4. The aluminum alloy frame rear section structure of claim 3, wherein the length of the induction hole is 1/2-3/5 times the width of the rear section side member, and the width thereof is 1/10-1/8 times the width of the rear section side member.

5. The aluminum alloy frame rear section structure of claim 1, further comprising a rear axle support connected to the rear section side member and used for connecting the rear axle frame, wherein the energy-absorbing type joining beam and the rear axle support are vacuum die-cast members made of aluminum alloy, and the rear section side member and the rear section cross member are extruded pieces made of aluminum alloy.

6. The aluminum alloy frame rear section structure of any one of claims 1-5, wherein the energy-absorbing type engagement beam comprises a frame body and a staggered partition plate for partitioning the interior of the frame body into a plurality of compartments, the frame body is used for connecting the middle section longitudinal beam, the rear axle frame, the rear door frame and the rear section longitudinal beam.

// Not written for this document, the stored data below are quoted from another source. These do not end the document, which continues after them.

/-- What RGN.ATTR answers of a changed region (R39, R41, R44, R47). -/
def State.attrCheck (s : State) (idx : Nat) (o n : Region) : Nat :=
  let loose := !s.anyMapped o
  if o.base ≠ n.base ∨ o.size ≠ n.size ∨ o.mono ≠ n.mono ∨ o.key ≠ n.key then Config.BAD_OPERAND
  else if (o.density = 0) ≠ (n.density = 0) ∧ loose = false then Config.BAD_OPERAND
  else if o.integ ≠ n.integ ∧ loose = false then Config.BAD_OPERAND
  else if s.attrBad n then Config.BAD_OPERAND
  else if charge o < charge n ∧ 32 * s.maps.hcap < s.charges32 idx + charge n then Config.BAD_OPERAND
  else Config.OK

/-- RGN.ATTR of a region record with ACT 1. -/
def rgnAttrBody (e c : Nat) (s : State) (w : SWord) : State :=
  let x := s.ctx e c
  let (a, st) := s.bufArg x.queue (x.reg w.a) 32
  if st ≠ Config.OK then complete s e c st 0
  else
    let r := rgnRec (s.bufNum a 32)
    match (if r.ok && r.act == 1 then s.openRegion r.index else none) with
    | none => complete s e c Config.BAD_OPERAND 0
    | some o =>
      let st := s.attrCheck r.index o r.region
      if st ≠ Config.OK then complete s e c st 0 else journalRegion s e c r.index (some r.region)

/-- RGN_ATTR (R48). -/
def execRgnAttr (e c : Nat) (s : State) : Out :=
  .next (if s.rgnMay e c then synStep s e c (fun w => w.op == 0x31) (rgnAttrBody e c) else s)

/-! ## RGN.DROP -/

/-- RGN.DROP: BUSY while a commitment of LEDG.ADMIT names the region (R343); the region is marked closing and its streams
end (R323). -/
def rgnDropBody (e c : Nat) (s : State) (w : SWord) : State :=
  let idx := ((s.ctx e c).reg w.a).toNat
  match s.openRegion idx with
  | none => complete s e c Config.BAD_OPERAND 0
  | some r =>
    if s.regul.commits.any (fun p => p.2.region == idx && p.2.kind != 3) then complete s e c Config.BUSY 0
    else
      let s1 := s.onMaps (fun m => { m with regions := Tbl.put m.regions idx { r with closing := true } })
      suspend (abortStrms s1 (fun x => x.region == idx)) e c (.rgnDrain idx)

/-- RGN_DROP (R49). -/
def execRgnDrop (e c : Nat) (s : State) : Out :=
  .next (if s.rgnMay e c then synStep s e c (fun w => w.op == 0x32) (rgnDropBody e c) else s)

/-- Requests past their region lookup that have not completed (R48, R49). -/
def State.lookedUp (s : State) : List Req :=
  s.cache.waiting ++ s.cache.thru ++ s.cache.thruDone.map (·.1) ++ s.cache.fills.flatMap (fun p => p.2.reqs)
    ++ s.maps.moves.flatMap (fun p => p.2.thru)

/-- Whether a request past its region lookup, or a CACHE.ZERO that covers it and is past its check, still works on a region (R49, R129). -/
def State.regionBusy (s : State) (r : Region) : Bool :=
  s.lookedUp.any (fun q => decide (r.base ≤ q.addr) && decide (q.addr < r.base + r.size))
    || s.eng.ctx.any (fun p => (p.2.state == 3 || p.2.state == 4)
        && (match p.2.wait with
            | .zero lo _ hi _ => decide (lo < r.base + r.size) && decide (r.base < hi)
            | _ => false))

/-- RGN_DROP_DRAIN_END: the region's lines are discarded, but for those that the disabled cache keeps frozen (R132), a fill in flight
installs nothing more (R125), its pages are unmapped, and the change is journaled (R49). -/
def rgnDropDrainEnd (s : State) (idx : Nat) : State :=
  match s.region idx with
  | none => s
  | some r =>
    let l := s.waiters (fun w => w == .rgnDrain idx)
    if !s.live || !r.closing || l.isEmpty || s.regionBusy r then s
    else
      let inR := fun (page : Nat) => decide (r.base ≤ page * 4096) && decide (page * 4096 < r.base + r.size)
      let lines := (s.cache.lines.filter (fun p => inR (p.1 / 16))).map (·.1)
      let s1 := if s.cache.on then lines.foldl dropLine s else s
      let s2 := s1.onCache (fun c =>
        { c with
          wbb := c.wbb.filter (fun p => !inR (p.1 / 16))
          fills := c.fills.map (fun p => if inR (p.1 / 16) then (p.1, p.2.doom 0 false) else p) })
      let pages := (s2.maps.map.filter (fun p => inR p.1)).map (·.1)
        ++ (s2.maps.moves.filter (fun p => inR p.1 && mapped p.2.new && !Tbl.has s2.maps.map p.1)).map (·.1)
      let s3 := pages.foldl (fun t p => startChange t p .drop) s2
      let s4 := s3.onMaps (fun m => { m with jregion := m.jregion ++ [(idx, none)] })
      l.foldl (fun t k => t.updCtx (k / 32) (k % 32) (fun x => { x with wait := .rgnJournal idx })) s4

7. The aluminum alloy frame rear section structure of claim 6, wherein the compartment extends in a transverse direction of the energy-absorbing adapter beam.

8. The aluminum alloy frame rear section structure of claim 6, wherein the frame body includes a first angled surface at a rear end thereof for mating connection with the rear section rail and a second angled surface at a front end thereof for mating connection with the center section rail.

9. The aluminum alloy frame rear section structure of claim 8, wherein the connection between the frame body and the rear section side member comprises a bolted connection, a structural adhesive bonding and/or a riveted connection, and the connection between the frame body and the middle section side member comprises a bolted connection, a structural adhesive bonding and/or a riveted connection.

10. A passenger car characterized by comprising the aluminum alloy frame rear section structure according to any one of claims 1 to 9.